II. How to Register a U.S. Company Required Documents Key Pitfalls to Avoid
1. Company Name
The proposed name must be verified for uniqueness via the Secretary of State’s website in your chosen state. It must include a legally mandated suffix such as “LLC” or “Inc.” Use of regulated terms-e.g., “Bank,” “Insurance”-is prohibited unless accompanied by a specific regulatory license.
2. Registered Agent
A registered agent must be an individual or entity with a physical street address in the U.S. P.O. Boxes and virtual office email addresses are not permitted. If your registered agent becomes unreachable and fails to accept legal service of process, your company may face penalties-or even administrative dissolution.
3. Organizational Documents (Articles of Organization Articles of Incorporation)
In Wyoming, only basic information (company name, registered agent, management structure) must be filed; member details need not be disclosed.

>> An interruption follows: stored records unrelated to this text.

/-- A sequenced message reaches the unit in its turn; it came from `src`. Checks 4 and 5 come first (R376), then the quarantine (R377). -/
def deliverGml (s : State) (n : BitVec 32) (msg : List Byte) (src : Source) : State :=
  match sessionOf s n with
  | none => s
  | some x =>
    let type := num msg 1 1
    let flags := num msg 2 2
    let seq := BitVec.ofNat 32 (num msg 8 4)
    let b := slice msg 32 (num msg 24 4)
    if msg.isEmpty then s
    else match (pendingFault type (flags.testBit 2) b x.staged).or
        ((headerFault msg).or (bodyFault type (flags.testBit 1) (flags.testBit 2) b x.staged)) with
      | some o => violation s x o msg src
      | none =>
        if type ≠ 2 ∧ quarantined s x then refuseQuarantined (if type = 0x3F then errorIn s x b msg src else s) x msg
        else match type, flags.testBit 2, x.staged with
        | 0x02, _, _ => closeIn s x (flags.testBit 0) b msg src
        | 0x10, true, some t | 0x14, true, some t => nextMessage s x seq (flags.testBit 1) t b
        | 0x10, _, _ => firstMessage s x seq false (flags.testBit 1) b
        | 0x14, _, _ => firstMessage s x seq true (flags.testBit 1) b
        | 0x12, _, _ => cancelIn s x seq b
        | 0x13, _, _ => parkIn s x seq b
        | 0x15, _, _ => statusIn s x b
        | 0x20, _, _ => fetchIn s x seq b
        | _, _, _ => errorIn s x b msg src

/-- A message is accepted: the acknowledgement of it leaves within ACKDLY (R366). -/
def oweAck (s : State) (n : BitVec 32) : State :=
  updSession s n fun y => { y with ackDue := y.ackDue.or (some (s.glb.time + bits (portOf s y.port).tmr 24 8 * 100)) }

/-- Held messages that now follow without a gap are released; at most `k`. -/
def release : Nat → State → BitVec 32 → State
  | 0, s, _ => s
  | k + 1, s, n =>
    match sessionOf s n with
    | none => s
    | some x =>
      match x.held.find? fun h => h.1 == x.rxSeq with
      | none => s
      | some h =>
        let s := updSession s n fun y => { y with rxSeq := y.rxSeq + 1, held := y.held.filter fun g => g.1 != h.1 }
        release k (deliverGml (oweAck s n) n h.2.1 h.2.2) n

/-- Bytes in the holding pool of unit `u` (R365). -/
def heldBytes (s : State) (u : Nat) : Nat :=
  s.sluice.sessions.foldl (fun t y => if unitOfSession y = u then t + y.held.foldl (fun k h => k + h.2.1.length) 0 else t) 0

/-- A NAK when a message before `top` is missing for which none has gone within RTO (R366). -/
def nakGap (s : State) (n top : BitVec 32) : State :=
  match sessionOf s n with
  | none => s
  | some x =>
    let missing := ((List.range ((top - x.rxSeq).toNat + 1)).map fun i => x.rxSeq + BitVec.ofNat 32 i).filter fun q =>
      !x.held.any fun h => h.1 == q
    let old := x.naks.filter fun p => missing.contains p.1 && decide (s.glb.time < p.2)
    let due := missing.filter fun q => !old.any fun p => p.1 == q
    if due.isEmpty then s
    else gmlAck (updSession s n fun y => { y with naks := old ++ due.map fun q => (q, s.glb.time + rtoOf s x.port) }) n true

/-- The last message held, when a gap is still open before it: a NAK reports the gap (R366). -/
def nakHeld (s : State) (n : BitVec 32) : State :=
  match sessionOf s n with
  | none => s
  | some x =>
    let far := x.held.foldl (fun d h => max d (h.1 - x.rxSeq).toNat) 0
    if x.held.isEmpty then s else nakGap s n (x.rxSeq + BitVec.ofNat 32 far)

/-- A sequenced message takes its place (R365): `bytes` is empty when the message has failed a check and only its SEQ counts. -/
def sequence (s : State) (x : Session) (seq : BitVec 32) (bytes msg : List Byte) (src : Source) : State :=
  let n := x.id
  let d := (seq - x.rxSeq).toNat
  if 2 ^ 31 ≤ d then gmlAck s n false
  else if d = 0 then
    let s := oweAck (updSession s n fun y => { y with rxSeq := y.rxSeq + 1 }) n
    nakHeld (release 64 (deliverGml s n bytes src) n) n
  else if d ≤ 63 then
    if x.held.any fun h => h.1 == seq then s
    else if 4 * 2 ^ 20 < heldBytes s (unitOfSession x) + bytes.length then nakGap s n seq
    else nakGap (updSession s n fun y => { y with held := y.held ++ [(seq, bytes, src)] }) n seq
  else violation s x 8 msg src

/-! ### Opening a session (R362, R363) -/

/-- An OPEN is refused with an untagged ERROR. -/
def openRefused (s : State) (f : Frame) (code : Code) (offset : Nat) : State :=
  let s := if code = .auth then secCount s 2 else s
  emitUntagged s f.port.val f.subB f.src 0x3F 0 0 (errorBody code 1 offset 0 0)

/-- The lowest free session slot of unit `u`. -/
def freeSession (s : State) (u : Nat) : Option Nat :=
  (List.range 2048).find? fun i => !s.sluice.sessions.any fun x => bits x.id 30 2 == u && bits x.id 19 11 == i

/-- The session ID of a slot: the generations run from 1 to 2^19 - 1, so that no session is 0 (DESIGN CHOICE, log entry 67). -/
def sessionId (s : State) (u i : Nat) : BitVec 32 :=
  BitVec.ofNat 32 (at_ 30 u + at_ 19 i + (1 + Tbl.get 0 s.sluice.gens (u * 2048 + i)))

In contrast, Delaware requires a statement of corporate purpose (e.g., “any lawful business”), though some banks may use this generic language to question the legitimacy or substance of your business activities.
4. Beneficial Ownership Information (BOI) Reporting (FinCEN)
Effective January 1, 2025, all U.S. companies must submit beneficial ownership information to FinCEN. A “beneficial owner” is defined as any individual who directly or indirectly holds ≥25% of the equity interest-or exercises substantial control over major operational decisions. Foreign individuals must provide a scanned copy of their passport, residential address, and a U.S. tax identification number (e.g., ITIN). Applicants without an ITIN may leave that field blank, but must include a written explanation.
III. How Much Does It Cost to Register a U.S. Company? A 2025 Fee Breakdown (Based on Actual Market Rates)
• State Filing Fees
- Wyoming $100 (one-time)
- Delaware $90 (LLC filing fee) + $300/year (franchise tax)
- New Mexico $50 (one-time; no annual fee)
• Annual Registered Agent Fee
- $100-$350/year (basic service in Wyoming or New Mexico);
- $250+/year (typical in Delaware)
• EIN Application Assistance
- Free (self-filing is available at no cost);
- Intermediary services charge $80-$200 (includes SS-4 preparation and direct IRS communication)
• BOI Reporting Service
- FinCEN’s official portal is free to use;
- Most agents bundle BOI filing for $120-$280 (includes data verification, error correction, and official filing confirmation)
• Additional Costs for Business Banking
- Some digital banks (e.g., Mercury, Brex) waive monthly fees but require a U.S. phone number and video-based identity verification.
- Traditional banks (e.g., Chase, Bank of America) typically decline applications from individuals lacking an SSN or ITIN. Many impose a minimum initial deposit requirement of $5,000-$10,000 to open an account.
The above outlines the critical procedural milestones, documentation requirements, and cost structure involved in registering a U.S. company as of 2025. We hope this guide proves helpful to you.